Admirers and detractors make of that what they will. Those who stand somewhere in the middle, like me, continue to try to sort the rare insights from the rant. Pound is the classic example of the artist who wants to sweep away the muddle of democracy and replace it with the reign of Great Men; to Homerise, as it were, the body politic, replacing committee meetings and back-room deals with the clean lines and noble aspirations of epic. As Walter Benjamin once pointed out, the aestheticisation of politics leads straight to fascism. Looking at Pound's tragic mess of half-truths, one sometimes thinks that there is no stupidity like that of the intelligent. It won't do simply to look away from his mania, but nor can we wash our hands of him as a fool. Charles Olson's reaction to the whole imbroglio is still pertinent: "Shall we learn from his line and not answer his lie? ... What is called for is a consideration of how such a man came to the position he reached."

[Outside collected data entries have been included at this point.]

-- ==== Sys2Proof/Machine/Views.lean ====
section
/-! DEFINITION. The read-only fields of the management registers, computed from the state that holds them
(the register maps of chapters 01 to 19). -/

namespace Sys2Proof.Machine

/-- A 64-bit value's half. -/
def half (hi : Bool) (v : Nat) : Nat := if hi then v / 2 ^ 32 % 2 ^ 32 else v % 2 ^ 32

/-! ### Counts -/

/-- Logical cores of a die. -/
def coresOfDie (d : Nat) : List Nat := (List.range 160).map (· + 160 * d)

def State.mapped (s : State) (d : Nat) : Nat := ((coresOfDie d).filter fun c => (s.physOf c).isSome).length

/-- The core map of every die is built: the first generation and the counts have been set together (R24, R400). -/
def State.mapSet (s : State) : Bool := (List.range 8).all fun d => (s.die d).mapBuilt

/-- A die passed start-up (R399, R400). -/
def State.dieOk (s : State) (d : Nat) : Bool := (s.die d).mapBuilt && !(s.die d).failed && 0 < s.mapped d

def State.hub (s : State) (h : Nat) : Hub := if h = 0 then s.boot.hub0 else s.boot.hub1
/-- A hub passed start-up and is not retired. -/
def State.hubOk (s : State) (h : Nat) : Bool := (s.hub h).tested && !(s.hub h).failed && !(s.hub h).lost

/-- Physical cores of a die in the factory map (R390). -/
def State.factoryBad (s : State) (d : Nat) : List Nat :=
  match s.boot.fuse with
  | some f => (f.bad.filter fun b => b.1 == d).map (·.2)
  | none => []

/-- Field retirement entries in force: those of the fuse copy and those burnt in service (R416). -/
def State.fieldEntries (s : State) : List (BitVec 24) :=
  (match s.boot.fuse with
   | some f => f.field
   | none => []) ++ s.flash.field

/-- Physical cores of a die in the field retirement area: KIND 1, INDEX the unit number (R416). -/
def State.fieldBad (s : State) (d : Nat) : List Nat :=
  (s.fieldEntries.filterMap fun e =>
    let u := bits e 19 0
    if bits e 23 20 = 1 ∧ u / 0x100 = 0x100 + d then some (u % 0x100) else none).eraseDups

/-- The bad set of a die (R400). -/
def State.badSet (s : State) (d : Nat) : List Nat :=
  (s.factoryBad d ++ (s.die d).testBad ++ s.fieldBad d).eraseDups

/-- A set of physical cores selected by `FUSE_SEL.KIND`. -/
def State.fuseSet (s : State) (kind d : Nat) : List Nat :=
  match kind with
  | 0 => s.factoryBad d
  | 1 => (s.die d).testBad
  | 2 => s.fieldBad d
  | 3 => s.badSet d
  | _ => []

/-- Smallest firmware version accepted: the fuse's, or as raised since (R391). -/
def State.fwmin (s : State) : Nat :=
  match s.flash.fwmin, s.boot.fuse with
  | some v, _ => v.toNat
  | none, some f => f.fwmin.toNat
  | none, none => 0

/-- The two nodes that a bridge joins: 0 to 5 along the rows, 6 to 9 between column partners, 10 to 17 to the hub of each
die's row, 18 to 33 to the stacks, 34 between the hubs; none beyond. Nodes are dies 0 to 7, hubs 8 and 9, stacks 10 to 25
(R7; the numbers are the model's, notes/assumptions/7). -/
def bridgeJoin (n : Nat) : Option (Nat × Nat) :=
  if n < 3 then some (n, n + 1)
  else if n < 6 then some (n + 1, n + 2)
  else if n < 10 then some (n - 6, n - 2)
  else if n < 18 then some (n - 10, 8 + (n - 10) / 4)
  else if n < 34 then some ((n - 18) / 2, n - 8)
  else if n = 34 then some (8, 9)
  else none

/-- The compute dies at the ends of a bridge. -/
def bridgeEnds (n : Nat) : List Nat :=
  match bridgeJoin n with
  | some (a, b) => [a, b].filter (· < 8)
  | none => []

/-- The bridge between two nodes, in either direction. -/
def bridgeOf (a b : Nat) : Option Nat :=
  (List.range 35).find? fun n => bridgeJoin n == some (a, b) || bridgeJoin n == some (b, a)

/-- The die through which a node reaches the fabric, on a path to another node: its own, or for a hub the die of its row in
the other node's column (R281). -/
def nodeDie (n other : Nat) : Nat :=
  let col := if 10 ≤ other then (other - 10) / 2 % 4 else other % 4
  if n < 8 then n else if n < 10 then 4 * (n - 8) + col else (n - 10) / 2

/-- The dies that a transfer from die `a` to die `b` visits: along a's row to b's column, and then to b's row (R281). -/
def diePath (a b : Nat) : List Nat :=
  let ca := a % 4
  let cb := b % 4
  let row := (List.range (max ca cb - min ca cb + 1)).map fun i => a / 4 * 4 + if ca ≤ cb then ca + i else ca - i
  if a / 4 = b / 4 then row else row ++ [b]

/-- The nodes that a transfer visits. Between the hubs it takes their sideband. -/
def nodePath (a b : Nat) : List Nat :=
  if a = b then [a]
  else if 8 ≤ a ∧ a < 10 ∧ 8 ≤ b ∧ b < 10 then [a, b]
  else
    let p := diePath (nodeDie a b) (nodeDie b a)
    (if a < 8 then [] else [a]) ++ p ++ if b < 8 then [] else [b]

/-- The hops of a transfer, each from a node to the next (R281). -/
def pathOf (a b : Nat) : List (Nat × Nat) := (nodePath a b).zip ((nodePath a b).drop 1)

/-- Spare bridge wires in use at a die. -/
def State.sparedAt (s : State) (d : Nat) : Nat :=
  ((s.mf.bridgeSpare.filter fun b => (bridgeEnds b.1).contains d).map fun b => b.2.1 + b.2.2).sum

/-- Code of `BOOT_STATUS.PHASE`. -/
def BootPhase.code : BootPhase → Nat
  | .selfTest => 0
  | .fuses => 1
  | .image => 2
  | .recovery => 3
  | .firmware => 4
  | .training => 5
  | .ready => 6
  | .stopped => 7

/-- Code of `TL_STATUS.STATE`. -/
def LinkSt.code : LinkSt → Nat
  | .off => 0
  | .detect => 1
  | .equalise => 2
  | .align => 3
  | .identify => 4
  | .delay => 5
  | .up => 6
  | .retrain => 7
  | .retired => 8
  | .free => 9

/-- Code of `PART_CFGp.STATE`. -/
def PartSt.code : PartSt → Nat
  | .free => 0
  | .defined => 1
  | .opened => 2
  | .running => 3
  | .resetting => 4
  | .erasing => 5
  | .erased => 6

/-- A link is trained with at least 3 lanes in service. -/
def Link.present (l : Link) : Bool := l.st == .up && 3 ≤ popCount 4 l.lanes.toNat

/-! ### What the hubs show of a die (R22, R24) -/

/-- The values of a die in the `PKG_` and `PKG_DIE` blocks as they are now. -/
def State.dieNow (s : State) (d : Nat) : DieSeen where
  ok := s.dieOk d
  mapped := if s.mapSet then s.mapped d else 0
  vacant := if s.mapSet then 160 - s.mapped d else 0
  spares := if s.mapSet then (s.die d).spares.length else 0
  tested := if (s.die d).testsDone then 168 - (s.die d).testBad.length else 0
  mems := [2 * d, 2 * d + 1, 16 + d].filter fun m => (s.memUnit m).trained
  links := (List.range 64).filter fun l => dieOfLink l == d && (s.link l).present

/-- The values of a die that the hubs serve: those of the last boundary at which it reported once a whole beat has
passed without a report (R22); a die that has failed is the hubs' own to show. -/
def State.dieShown (s : State) (d : Nat) : DieSeen :=
  match (s.die d).seen with
  | some v => if 2 ≤ (s.die d).silent && !(s.die d).failed && !(s.die d).failedService then v else s.dieNow d
  | none => s.dieNow d

/-- The module fields of `TL_MOD` and `ETH_MOD`, given the cage's power budget in 0.1 W and the application selected in page
10h, which a rejected module has not (R310, R355). -/
def modWord (m : Option ModuleIn) (budget sel : Nat) : Nat :=
  match m with
  | none => 0
  | some m => word [(16, ofSigned 8 m.temp), (8, m.ident % 256), (3, (sel != 0 && decide (50 ≤ m.rev) && decide (m.power ≤ budget)).toNat),
      (2, (decide (m.power ≤ budget)).toNat), (1, (decide (50 ≤ m.rev)).toNat), (0, 1)]

/-- Power budget of a cage: the board's record lists those of the 64 link cages, then of the four port
cages; none before it is read (R310, R355). -/
def State.cageBudget (s : State) (cage : Nat) : Nat := if s.boot.descBad then 0 else s.flash.budgets.getD cage 0

/-- The 32-byte form of a record (R35), byte 0 lowest. -/
def Rec.image (r : Rec) : Nat :=
  word [(0, r.tsc.toNat), (64, r.src), (96, r.code), (112, r.part + 16 * r.sev),
    (120, 64 * r.ret.toNat + 128 * r.late.toNat), (128, r.data.toNat)]

/-! ### Fields by block -/

/-- Field words of `PKG_` (chapter 01). -/
def State.viewPkg (s : State) (o : Nat) : Nat :=
  let dies := (List.range 8).map s.dieShown
  let tl := listMask (dies.flatMap fun v => v.links)
  let mems := dies.flatMap fun v => v.mems
  let serial := match s.boot.fuse with
    | some f => f.serial.toNat
    | none => 0
  let mac := match s.boot.fuse with
    | some f => f.mac.toNat
    | none => 0
  match o with
  | 0x00 => 0xE1A5_1280
  | 0x04 => 0x0201
  | 0x08 => half false serial
  | 0x0C => half true serial
  | 0x14 => word [(2, s.primary), (1, (s.hubOk 1).toNat), (0, (s.hubOk 0).toNat)]
  | 0x18 => listMask ((List.range 8).filter fun d => (s.dieShown d).ok)
  | 0x1C => word [(16, (dies.map fun v => v.vacant).sum), (0, (dies.map fun v => v.mapped).sum)]
  | 0x40 => s.boot.gen % 2 ^ 16
  | 0x44 => listMask mems
  | 0x48 => half false tl
  | 0x4C => half true tl
  | 0x50 => listMask ((List.range 5).filter fun p => 2 ^ 31 ≤ s.reg (.eth p) 0)
  | 0x54 => word [(3, (s.hubOk 0 != s.hubOk 1).toNat), (2, s.boot.fastStart.toNat),
      (1, s.boot.degraded.toNat), (0, s.boot.ready.toNat)]
  | 0x58 => half false mac
  | 0x5C => half true mac
  | _ => if 0x20 ≤ o ∧ o < 0x40 then
      let v := s.dieShown ((o - 0x20) / 4)
      word [(16, v.vacant), (8, v.spares), (0, v.mapped)]
    else 0

/-- OFFSET saturates at 16 bits, two's complement (chapter 02). -/
def sat16 (v : Int) : Nat := ofSigned 16 (max (-0x8000) (min 0x7FFF v))

def State.viewTime (s : State) (o : Nat) : Nat :=
  match o with
  | 0x00 => half false s.time.tsc.toNat
  | 0x04 => half true s.time.tsc.toNat
  | 0x0C => word [(31, s.inSync.toNat), (30, s.time.held.toNat), (16, s.time.link), (0, sat16 s.time.offset)]
  | _ => 0

def State.viewEvlog (s : State) (o : Nat) : Nat :=
  match o with
  | 0x00 => word [(31, (decide (16384 < s.log.total)).toNat), (0, s.log.total % 16384)]
  | 0x04 => s.log.lost.toNat
  | 0x08 => word [(31, s.log.retFull.toNat), (0, s.log.retained.length)]
  | _ => 0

Anyone hoping for such elucidation from this Companion will be disappointed. The editor, while acknowledging Pound's "active" support of Mussolini, hurries over the wartime years in a single paragraph. And Wendy Flory's chapter on "Pound and anti-Semitism" is as shabby as it is illogical and evasive. Anyone who has read Pound's wartime broadcasts knows that they are an open and shut case, as insanely vicious as they are self-incriminating. This isn't some sneaky mote in the visionary eye but a sustained, vitriolic and foul-mouthed attack on an entire people, obscene as the ravings of the Ku Klux Klan.

Flory argues that Pound has been made a scapegoat or "stand-in for ... the silent majority ... who, by quietly aiding or standing quietly by, made the Holocaust possible". This allegedly "reflective and analytical" consideration of the issues, which doesn't quote a single line from the broadcasts but exults in "deconstruction's dematerialisation of an accountable self", seeks to unvilify Pound and shift the blame on to those who "allowed" the camps to happen. This naked sophistry, masquerading as high-minded forensics, is both contemptible and symptomatic, suggesting as it does that Pound is more in need of rescuing (where rescuable) from the Poundians than from those who fall asleep over the Cantos.

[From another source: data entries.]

-- ==== Sys2Proof/Machine/Completion.lean ====
section
/-! DEFINITION. What the hubs read and write in a partition's memory, completion records and their ring (R380,
R381), energy records (R445), and what the end of a grant does (R229, R257, R315, R349). -/

namespace Sys2Proof.Machine

/-! ### Hub accesses to a partition's memory -/

/-- Every byte of a range lies in the partition's HBM range (R201). -/
def State.inHbm (s : State) (p : Nat) (a : DWord) (n : Nat) : Bool :=
  match s.classify a with
  | .hbm x => x + n ≤ (s.part p).hbmSize
  | _ => false

/-- Every byte of a range lies in the partition's HBM range, or in its LPDDR range. -/
def State.inRanges (s : State) (p : Nat) (a : DWord) (n : Nat) : Bool :=
  s.inHbm p a n || match s.classify a with
    | .lpx x => x + n ≤ (s.part p).lpxSize
    | _ => false

/-- Bytes of a partition's memory at a device address. -/
def State.hubBytes (s : State) (p : Nat) (a : DWord) (n : Nat) : List Byte := s.partBytes p (s.normal a).toNat n

/-- A little-endian number at a device address. -/
def State.hubNat (s : State) (p : Nat) (a : DWord) (n : Nat) : Nat := leNat (s.hubBytes p a n)

/-- Some line of a range lies at a home that has left service (R413, R414). -/
def State.partLost (s : State) (p a n : Nat) : Bool :=
  (List.range ((a % 64 + n + 63) / 64)).any fun i => match (s.part p).place (a / 64 * 64 + 64 * i) with
    | some (m, _) => s.homeLost m
    | none => false

/-- Some line of a range at a device address cannot be read, because it is poisoned (R266), its home has left service
(R413, R414) or a trip has stopped the memories (R422). -/
def State.hubPoisoned (s : State) (p : Nat) (a : DWord) (n : Nat) : Bool :=
  s.mf.tripped || s.partPoisoned p (s.normal a).toNat n || s.partLost p (s.normal a).toNat n

/-- The homes check the lines of a hub's reads, with the verdicts listed for them (R215, R265, R266). -/
def State.hubCheck (s : State) (p : Nat) (v : Verdicts) (rs : List (DWord × Nat)) : State :=
  let ls := (rs.flatMap fun r => (List.range (ceilDiv (lineOff r.1 + r.2) 64)).map fun i =>
    lineOf (s.normal r.1) + BitVec.ofNat 64 (64 * i)).eraseDups
  ls.foldl (fun s l => match s.home p l with
    | some h => if s.homeLost h.1 || s.mf.tripped then s else (s.poolRead h.1 h.2 ((v.lookup l).getD .clean)).st
    | none => s) s

/-- Some line of a range waits at its home for a retrain or for a page's copy (R268, R270). -/
def State.hubHeld (s : State) (p : Nat) (a : DWord) (n : Nat) : Bool :=
  (List.range (ceilDiv (lineOff a + n) 64)).any fun i => match s.home p (lineOf a + BitVec.ofNat 64 (64 * i)) with
    | some h => s.homeHeld h.1 h.2
    | none => false

/-- Writes bytes of one line at its home as one update (R218); a home without keys, or out of service, discards
it, and so does every home after a trip (R273, R413, R422). -/
def State.hubLine (s : State) (p : Nat) (a : DWord) (data : Line) (mask : DWord) : State :=
  match s.home p (lineOf a) with
  | none => s
  | some h =>
    if (s.die (dieOfMem h.1)).keyed && !s.homeLost h.1 && !s.mf.tripped then
      (s.lineUpdate h.1 h.2 data mask).pooled h.1 else s

/-- Writes bytes of a partition's memory from a device address on, a line at a time in ascending order. -/
def State.hubStore (s : State) (p : Nat) (a : DWord) (v : List Byte) : State :=
  let o := lineOff a
  (List.range (ceilDiv (o + v.length) 64)).foldl (fun s i =>
    let lo := if i = 0 then o else 0
    let chunk := (v.drop (64 * i - if i = 0 then 0 else o)).take (64 - lo)
    s.hubLine p (lineOf a + BitVec.ofNat 64 (64 * i)) (BitVec.ofNat 512 (leNat chunk * 2 ^ (8 * lo)))
      (spanMask lo chunk.length)) s

/-- The last beat boundary. -/
def State.boundaryTsc (s : State) : DWord := BitVec.ofNat 64 (s.beatNo * 2048)

/-- Low word first, a 64-bit register of a block. -/
def State.regD (s : State) (b : Blk) (o : Nat) : DWord := BitVec.ofNat 64 (s.reg64 b o)

/-- Clears low bits that a base register ignores. -/
def alignDown (a : DWord) (n : Nat) : DWord := BitVec.ofNat 64 (a.toNat / n * n)

/-! ### The completion ring (R380, R381) -/

/-- The 64 bytes of a completion record (R380). -/
def Cpl.line (c : Cpl) (phase : Nat) : Line :=
  bytesLine (natLe 8 c.tsc.toNat ++ natLe 4 c.tag.toNat ++ natLe 1 (c.kind % 16) ++ natLe 1 phase ++ natLe 2 c.code
    ++ natLe 4 c.id.toNat ++ natLe 1 (c.flags % 4) ++ natLe 3 0 ++ natLe 8 c.version.toNat ++ natLe 8 c.word.toNat
    ++ natLe 1 (c.decision % 8) ++ natLe 23 0)

/-- Slots of the completion ring. -/
def State.cplSlots (s : State) (p : Nat) : Nat := 2 ^ (s.reg (.cmdt p) 0x20 % 32)

/-- Device address of the consumer index. -/
def State.cplCons (s : State) (p : Nat) : DWord := alignDown (s.regD (.cmdt p) 0x28) 8

/-- The consumer index cannot be read. -/
def State.consUnreadable (s : State) (p : Nat) : Bool := s.hubPoisoned p (s.cplCons p) 8

/-- The ring is full, or its consumer index cannot be read (R381). -/
def State.cplFull (s : State) (p : Nat) : Bool :=
  s.consUnreadable p ||
    ((s.part p).cplCount + 2 ^ 64 - s.hubNat p (s.cplCons p) 8) % 2 ^ 64 == s.cplSlots p

/-- Notes the ring's state: full, and its unreadable index recorded once (R381). -/
def State.cplLook (s : State) (p : Nat) : State :=
  let bad := s.consUnreadable p
  let s := if bad && !(s.part p).unreadCons then s.record s.seqUnit 0x1009 1 p [(16, 1)] else s
  let full := s.cplFull p
  s.updPart p fun q => { q with unreadCons := bad, full := full }

/-- Writes a record into its slot and into the mirror (R381). A mirror write that fails raises nothing. -/
def State.cplWrite (s : State) (p : Nat) (c : Cpl) : State :=
  let q := s.part p
  let n := s.cplSlots p
  let slot := q.cplCount % n
  let line := c.line (if q.cplCount / n % 2 = 0 then 1 else 0)
  let base := alignDown (s.regD (.cmdt p) 0x18) 64
  let s := s.hubLine p (base + BitVec.ofNat 64 (64 * slot)) line (BitVec.allOnes 64)
  let s := (s.updPart p fun q => { q with cplCount := q.cplCount + 1 }).count (.cmdt p) 0x50 1
  let m := s.reg (.cmdt p) 0x30
  if m / 2 ^ 31 = 0 then s
  else match q.windows.find (m % 4096) with
    | none => s
    | some w =>
      if (s.host.qps.find w.qpn).isNone || w.len < 64 * slot + 64 then s
      else s.emit (.rdmaWriteOut w.qpn (w.va + BitVec.ofNat 64 (64 * slot)) w.rkey (BitVec.allOnes 64) line)

/-- Writes records that wait in the hub, oldest first, while the ring has room. -/
def State.drainN (s : State) (p : Nat) : Nat → State
  | 0 => s.cplLook p
  | n + 1 =>
    let s := s.cplLook p
    match (s.part p).cplHeld with
    | [] => s
    | c :: rest =>
      if (s.part p).full then s
      else State.drainN ((s.updPart p fun q => { q with cplHeld := rest }).cplWrite p c) p n

/-- Writes the waiting completion records of a partition as far as the ring has room (R381). -/
def State.drainCpl (s : State) (p : Nat) : State := s.drainN p (s.part p).cplHeld.length

/-- Forms a completion record (R380). -/
def State.formRecord (s : State) (p : Nat) (c : Cpl) : State :=
  (s.updPart p fun q => { q with cplHeld := q.cplHeld ++ [c] }).drainCpl p

/-! ### Version word and energy record (R257, R445) -/

/-- Writes a version word: the whole line as one update, STAMP the TSC of the write (R257). -/
def State.versionWord (s : State) (p : Nat) (a version : DWord) (buf : Bool) : State :=
  s.hubLine p a (bytesLine (natLe 8 version.toNat ++ natLe 8 s.time.tsc.toNat ++ natLe 1 buf.toNat))
    (BitVec.allOnes 64)

/-- Offset in the package `NRG_` block of a partition's registers. -/
def glogAt (p : Nat) : Nat := 0x100 + 0x40 * p

/-- Writes a grant's energy record where `NRG_GLOGp_CTRL.EN` is 1 (R445). -/
def State.energyRecord (s : State) (p : Nat) (g : Grant) : State :=
  let ctrl := s.reg .nrg (glogAt p + 0x28)
  if ctrl / 2 ^ 31 = 0 then s
  else
    let size := 2 ^ (ctrl / 2 ^ 16 % 32)
    let slot := ctrl % 2 ^ 16 % size
    let base := alignDown (s.regD .nrg (glogAt p + 0x20)) 32
    let s := s.hubStore p (base + BitVec.ofNat 64 (32 * slot))
      (natLe 4 g.launch.grant.toNat ++ natLe 4 g.tag.toNat ++ natLe 8 s.boundaryTsc.toNat ++ natLe 8 g.eCore ++ natLe 8 g.eMem)
    let s := if (s.part p).nrgFull then
        s.setReg .nrg (glogAt p + 0x2C) (satAdd 32 (s.reg .nrg (glogAt p + 0x2C)) 1)
      else s
    let next := (slot + 1) % size
    let s := s.setReg .nrg (glogAt p + 0x28) (ctrl / 2 ^ 16 * 2 ^ 16 + next)
    if next = 0 then s.updPart p fun q => { q with nrgFull := true } else s

/-! ### Marks of the local health word (R329, R332, R334) -/

def hNonfin : Nat := 0
def hSat : Nat := 1
def hXnonfin : Nat := 2
def hGrant : Nat := 3
def hLate : Nat := 4
def hMissing : Nat := 5
def hDigest : Nat := 6
def hCheck : Nat := 7

/-- Unit of the exchange-plan stepper that records (R337). -/
def State.planUnit (s : State) : Nat := unitPlan s.primary

/-- Sets a bit of the local word, LATE and MISSING in `XPLAN_STATUS` as well; once the word is frozen only
`HEALTH_STATUS.LATE` changes (R329, R335). -/
def State.mark (s : State) (p bit : Nat) : State :=
  s.updEx p fun x =>
    if x.frozen then { x with hLate := true }
    else { x with
      localWord := setBit x.localWord bit true, late := x.late || bit == hLate, missing := x.missing || bit == hMissing }

/-- A gradient grant's end acts on the step that it belongs to (R315, R332). -/
def State.gradEnd (s : State) (p : Nat) (g : Grant) : State :=
  let x := (s.part p).ex
  if !g.launch.grad || !(x.active || x.decided) || g.step ≠ x.step || g.start ≠ x.start then s
  else if g.fault.isSome then s.mark p hGrant
  else
    let s := if g.launch.gate < 255 then s.updEx p fun x => { x with
        gates := if x.gates.contains g.launch.gate then x.gates else x.gates ++ [g.launch.gate] } else s
    let s := if g.nf then s.mark p hNonfin else s
    if g.sat then s.mark p hSat else s

/-! ### Update grants (R349, R350, R380) -/

/-- `UPD_VERSION`. -/
def State.updVersion (s : State) (p : Nat) : DWord := s.regD (.upd p) 0x20

/-- The update record of a step (R380): 0 committed, 1 fault, 2 skipped, 3 held, 4 reverted. -/
def State.updRecord (s : State) (p decision : Nat) (step : Word) : State :=
  s.formRecord p ⟨s.boundaryTsc, 0, 6, 0, step, 0, s.updVersion p, 0, decision⟩

/-- The last grant of an update that does not commit has ended: RUNNING clears (R349, R350). -/
def State.updStop (s : State) (p : Nat) : State :=
  let u := (s.part p).upd
  let s := s.updUpd p fun u => { u with
    running := false, reverted := u.reverted || u.cancel, armed := u.armed && !u.disarmAtEnd,
    cancel := false, disarmAtEnd := false }
  let s := if u.cancel then s.count (.upd p) 0x58 1 else s
  let s := if u.runFault then s.count (.upd p) 0x50 1 else s
  s.updRecord p (if u.runFault then 1 else 4) u.runStep

/-- An entry of the update has ended: a fault keeps the update from its commit (R349). -/
def State.updEntryEnd (s : State) (p entry : Nat) (grant : Word) (fault : Bool) : State :=
  let u := (s.part p).upd
  let s := if !fault then s
    else
      (s.updUpd p fun u => { u with
        fault := true, runFault := true, entry := if u.runFault then u.entry else entry }).record s.seqUnit
        0x0F03 1 p [(0, entry), (16, grant.toNat), (64, u.runStep.toNat)]
  let s := s.updUpd p fun u => { u with ended := u.ended + 1 }
  let u := (s.part p).upd
  if u.running && (u.runFault || u.cancel) && u.entries.length ≤ u.ended then s.updStop p else s

/-! ### The end of a grant -/

/-- The completion record of a grant (R380). -/
def State.grantCpl (s : State) (g : Grant) : Cpl :=
  ⟨s.boundaryTsc, g.tag, 1, g.fault.getD 0, g.launch.grant, g.sat.toNat + 2 * g.nf.toNat, 0, 0, 0⟩

/-- A grant ends: version word, gate and health bits, energy record, completion record or second answer, and its
part in the update (R257, R315, R349, R368, R380, R445). -/
def State.completeGrant (s : State) (p : Nat) (g : Grant) : State :=
  let s := if g.fault.isNone && g.launch.vw then s.versionWord p g.launch.vwaddr g.launch.vvalue g.launch.vbuf else s
  let s := (s.gradEnd p g).energyRecord p g
  let s := s.updPart p fun q => { q with
    grants := q.grants.filter fun h => h.uid != g.uid, owed := q.owed.filter (· != .grant g.uid) }
  match g.src with
  | .priv n => if (s.host.sessions.find n).isSome then s.emit (.privDone n (s.grantCpl g)) else s
  | .table _ => s.formRecord p (s.grantCpl g)
  | .update e => (s.formRecord p (s.grantCpl g)).updEntryEnd p e g.launch.grant g.fault.isSome

/-- COMPLETION_RECORD: at a boundary, the next grant in entry order whose conditions hold gets its record (R229,
R380). -/
def execCompletionRecord (part : Nat) (s : State) : Res :=
  needUnit "partition" part 8 <|
  needSome s ((s.part part).grants.find? fun (g : Grant) => g.ready) /- no grant's conditions held at the boundary -/ fun g =>
  .next (s.completeGrant part g)

end Sys2Proof.Machine
end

Fortunately there are more sensible deliberations here on Pound's multitudinous interests in politics, economics, music, translation, modernism and the visual arts. Three different commentators take on the early, middle and late Cantos; three more the critic, the early poetry, the relationship with other American poets; and there is the obligatory look at "Pound, women and gender", which exclaims over the "insoluble enigma" of "his personal life".

Half genius, half village explainer, as Gertrude Stein called him, Pound still deserves our gratitude as well as our condemnation. There was a period of about a dozen years, early in the century, when he seemed to have unerring taste in new poetry, fiction, music, painting, sculpture, and became a one-man Arts Council deciding the artistic fate of nations - amanuensis to the mind of Europe, as Kenner put it. Hubris set in with his rage at the follies of capitalism. My favourite appraisal of him is in Elizabeth Bishop's fine poem "Visits to St Elizabeths" (not even mentioned in this companion). It borrows its form, ironically, from the nursery rhyme This is the House that Jack Built, showing us just how the "the wretched man / that lies in the house of Bedlam" built his own cage, word by word.